Work task: Which lines in the records below contain the word "payload"? Report each of them.

Records for the exercise:
/-- R233 to R235: ENQ and ENQS put the command word at TAIL of the engine's ring and wait while it is full; a word that the checks of
R234 refuse raises illegal-operand. TOKW takes tokens and waits for them; TOKS adds them, to at most 15. SBAR sets the class of the
masked banks. -/
def Obligations.RingAndTokenWords : Prop :=
  ∀ (w : TWord) (s : State), Runs w s →
    let c := curSet s
    let a := (readS false (curThread s) w.a).toNat
    (∀ (cmd : Word64) (i : Instr), (i = .enq w cmd ∨ i = .enqs w ∧ cmd = readS false (curThread s) w.a) →
      let e := (w.x.extractLsb' 0 3).toNat
      (e < 6 → enqueueOk s e cmd = true → ringCount c e < ringSize c e → NextInside s →
        ∃ t, exec i s = .next t ∧ GoesOn s t ∧ ringTail (curSet t) e = (ringTail c e + 1) % 2 ^ 16 ∧
          Tab.get 0 (curSet t).head e = Tab.get 0 c.head e ∧
          (Memory.wf (curTile s).sp = true → Memory.read (curTile t).sp (spPhys c (ringAddr c e (ringTail c e))) 8 = cmd.toNat) ∧
          (∀ k, (k < spPhys c (ringAddr c e (ringTail c e)) ∨ spPhys c (ringAddr c e (ringTail c e)) + 8 ≤ k) →
            Memory.byte (curTile t).sp k = Memory.byte (curTile s).sp k)) ∧
      (e < 6 → enqueueOk s e cmd = true → ringSize c e ≤ ringCount c e → WaitsHere s (exec i s)) ∧
      ((6 ≤ e ∨ enqueueOk s e cmd = false) → exec i s = wordTraps w s 0x02 0 0)) ∧
    (∀ q < 16, w.modf = BitVec.ofNat 32 (q * 2 ^ 28) →
      let n := Tab.get 0 c.tok q
      (1 ≤ a → a ≤ 15 → (Tab.get 0xFF c.tqcfg q).extractLsb' 0 4 = 8 →
        (a ≤ n → NextInside s → ∃ t, exec (.tokw w) s = .next t ∧ GoesOn s t ∧
          ∀ p, Tab.get 0 (curSet t).tok p = if p = q then n - a else Tab.get 0 c.tok p) ∧
        (n < a → WaitsHere s (exec (.tokw w) s))) ∧
      (1 ≤ a → a ≤ 15 → (Tab.get 0xFF c.tqcfg q).extractLsb' 4 4 = 8 → NothingBefore s → NextInside s →
        ∃ t, exec (.toks w) s = .next t ∧ GoesOn s t ∧
          ∀ p, Tab.get 0 (curSet t).tok p = if p = q then Nat.min 15 (n + a) else Tab.get 0 c.tok p) ∧
      ((a = 0 ∨ 15 < a) → exec (.tokw w) s = wordTraps w s 0x02 0 0 ∧ exec (.toks w) s = wordTraps w s 0x02 0 0) ∧
      ((Tab.get 0xFF c.tqcfg q).extractLsb' 0 4 ≠ 8 → exec (.tokw w) s = wordTraps w s 0x02 0 0) ∧
      ((Tab.get 0xFF c.tqcfg q).extractLsb' 4 4 ≠ 8 → exec (.toks w) s = wordTraps w s 0x02 0 0)) ∧
    (a < 2 ^ 34 → (∀ r ∈ s.reqs, r.stage = .applied ∨ ∃ pa, r.loc = .mem pa) → NextInside s →
      ∃ t, exec (.sbar w) s = .next t ∧ GoesOn s t ∧
        ∀ b < 32, Tab.get 0 (curSet t).bankCls b = if a.testBit b then a / 2 ^ 32 else Tab.get 0 c.bankCls b) ∧
    (2 ^ 34 ≤ a → exec (.sbar w) s = wordTraps w s 0x02 0 0)

/-- R118, R237 to R240, R325: QBIND binds a stream register to a slot that does not run, or unbinds it; EMIT, EMITA and EMITE append
their entries to the channel of its source; STAT and RGN give their fields; INSTW waits for the frontier; RESUME with SKIP leaves the rest
of a reaction; SNAP arms a snapshot of the graph. -/
def Obligations.StreamRegisterAndRegionWords : Prop :=
  ∀ (w : TWord) (s : State), Runs w s → NextInside s →
    let c := curSet s
    let a := (readS false (curThread s) w.a).toNat
    let b := (readS false (curThread s) w.b).toNat
    let bound (q : QReg) (n : Nat) : Host.Outcome State Fault Refusal :=
      .next (thenNext (modCurSet (issued w s) fun x => { x with qregs := Tab.set x.qregs n q }))
    (∀ n, w.d = .q n →
      (a = 2 ^ 64 - 1 → exec (.qbind w) s = bound ⟨none, false, 0⟩ n) ∧
      (a < 4 → (regionOf c a).st ≠ .running → exec (.qbind w) s = bound ⟨some a, false, 0⟩ n) ∧
      ((4 ≤ a ∧ a ≠ 2 ^ 64 - 1 ∨ a < 4 ∧ (regionOf c a).st = .running) → exec (.qbind w) s = wordTraps w s 0x02 0 0) ∧
      (let v := readV (curTile s) c 32 w.a 0
       let q := Tab.get QReg.reset c.qregs n
       ∀ i fn es, (i, fn, es) ∈ emitForms w v → w.modf = BitVec.ofNat 32 (fn * 2 ^ 28) →
        (∀ slot key, q.slot = some slot → q.ended = false → transferFeeds s s.focus.tile s.focus.set n = false →
          ((regionOf c slot).st = .running ∨ (regionOf c slot).st = .stopped) → NothingBefore s →
          qChannel (curTile s) c s.focus.set n = some key → graphOf s s.focus.tile s.focus.set = none →
          es.length ≤ chanFree (chanOf (curTile s) key) →
          ∃ t, exec i s = .next t ∧ GoesOn s t ∧
            (chanOf (curTile t) key).q.map (fun e => (e.kind, e.payload)) = (chanOf (curTile s) key).q.map (fun e => (e.kind, e.payload)) ++ es ∧
            (∀ e ∈ (chanOf (curTile t) key).q.drop (chanOf (curTile s) key).q.length, e = mkEntry e.kind.toNat e.payload) ∧
            (let r := Tab.get QReg.reset (curSet t).qregs n
             r.slot = q.slot ∧ r.next = q.next + es.length ∧ (r.ended = true ↔ ∃ p, (2, p) ∈ es))) ∧
        ((q.slot = none ∨ ∃ slot, q.slot = some slot ∧ q.ended = true ∧ (regionOf c slot).st ≠ .free) → exec i s = wordTraps w s 0x02 0 0) ∧
        (∀ slot, q.slot = some slot → transferFeeds s s.focus.tile s.focus.set n = false → (regionOf c slot).st = .free →
          exec i s = .next s))) ∧
    (∀ n, w.a = .q n →
      let q := Tab.get QReg.reset c.qregs n
      ∃ v : BitVec 64, exec (.stat w) s = .next (thenNext (writeS (issued w s) w.d v)) ∧ v.extractLsb' 0 32 = BitVec.ofNat 32 q.next ∧
        v.getLsbD 38 = q.ended ∧ v.getLsbD 39 = q.slot.isSome ∧ v.extractLsb' 40 2 = BitVec.ofNat 2 (q.slot.getD 0) ∧ v.extractLsb' 42 22 = 0 ∧
        (∀ key, qChannel (curTile s) c s.focus.set n = some key →
          v.extractLsb' 32 6 = BitVec.ofNat 6 (chanFree (chanOf (curTile s) key)))) ∧
    (a < 4 →
      let g := regionOf c a
      let passed := (g.front % 2 ^ 32 + 2 ^ 32 - b % 2 ^ 32) % 2 ^ 32 < 2 ^ 31
      (g.st = .free ∨ g.st ≠ .stopped ∧ passed → exec (.instw w) s = .next (thenNext (issued w s))) ∧
      (g.st = .stopped ∨ g.st ≠ .free ∧ ¬passed → WaitsHere s (exec (.instw w) s)) ∧
      ∃ v : BitVec 64, exec (.rgn w) s = .next (thenNext (writeS (issued w s) w.d v)) ∧ v.extractLsb' 0 32 = BitVec.ofNat 32 g.front ∧
        v.extractLsb' 32 2 = (match g.st with | .free => 0 | .running => 1 | .stopped => 2 | .retiring => 3) ∧
        v.getLsbD 34 = g.ens ∧ v.getLsbD 35 = g.exs ∧ v.extractLsb' 36 1 = BitVec.ofNat 1 g.pe ∧ v.extractLsb' 37 1 = BitVec.ofNat 1 g.px ∧
        v.getLsbD 38 = g.swe.isSome ∧ v.getLsbD 39 = g.swx.isSome ∧ v.extractLsb' 46 18 = 0 ∧
        (∀ e, (regionElems g).find? (fun x => (elemOfSet c x).fault.isSome) = some e → v.getLsbD 45 = true ∧ v.extractLsb' 40 5 = BitVec.ofNat 5 e) ∧
        ((∀ e ∈ regionElems g, (elemOfSet c e).fault = none) → v.extractLsb' 40 6 = 0)) ∧
    (4 ≤ a → exec (.instw w) s = wordTraps w s 0x02 0 0 ∧ exec (.rgn w) s = wordTraps w s 0x02 0 0) ∧
    (a < 128 → (slotOfElem c (a % 32)).isSome = true → ∀ f, (elemOfSet c (a % 32)).fault = some f → f.stg1 = false → f.w0.getLsbD 43 = false →
      (a / 32 = 2 → ∀ rx, runningRx (elemOfSet c (a % 32)) = some rx → ∃ t, exec (.resume w) s = .next t ∧ GoesOn s t ∧
        (let e := elemOfSet (curSet t) (a % 32)
         e.fault = none ∧ e.ports = (elemOfSet c (a % 32)).ports ∧ e.rxs.length = (elemOfSet c (a % 32)).rxs.length ∧
         ∃ y ∈ e.rxs, y.done = true ∧ y.outs = [] ∧ y.inst = rx.inst)) ∧
      (a / 32 = 3 → exec (.resume w) s = wordTraps w s 0x02 0 0)) ∧
    ((128 ≤ a ∨ slotOfElem c (a % 32) = none ∨ (elemOfSet c (a % 32)).fault = none) → exec (.resume w) s = wordTraps w s 0x02 0 0) ∧
    (a / 4 % 2 ^ 30 = 0 → (regionOf c (a % 4)).st = .running → canArm s (graphAt s s.focus.tile s.focus.set) (a / 2 ^ 32) = true →
      ∃ t, exec (.snap w) s = .next t ∧ GoesOn s t ∧ (curSet t).snapBusy = true ∧ (curSet t).snapDone = false ∧ (curSet t).snapK = a / 2 ^ 32 ∧
        (curSet t).snapId = ((getCtx s (curCtx s)).snapId + 1) % 2 ^ 16 ∧
        ∃ g, Tab.find? t.graphs s.serial = some g ∧ g.tiles = graphAt s s.focus.tile s.focus.set ∧ g.k = a / 2 ^ 32)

Solved exercise:
            (chanOf (curTile t) key).q.map (fun e => (e.kind, e.payload)) = (chanOf (curTile s) key).q.map (fun e => (e.kind, e.payload)) ++ es ∧
            (∀ e ∈ (chanOf (curTile t) key).q.drop (chanOf (curTile s) key).q.length, e = mkEntry e.kind.toNat e.payload) ∧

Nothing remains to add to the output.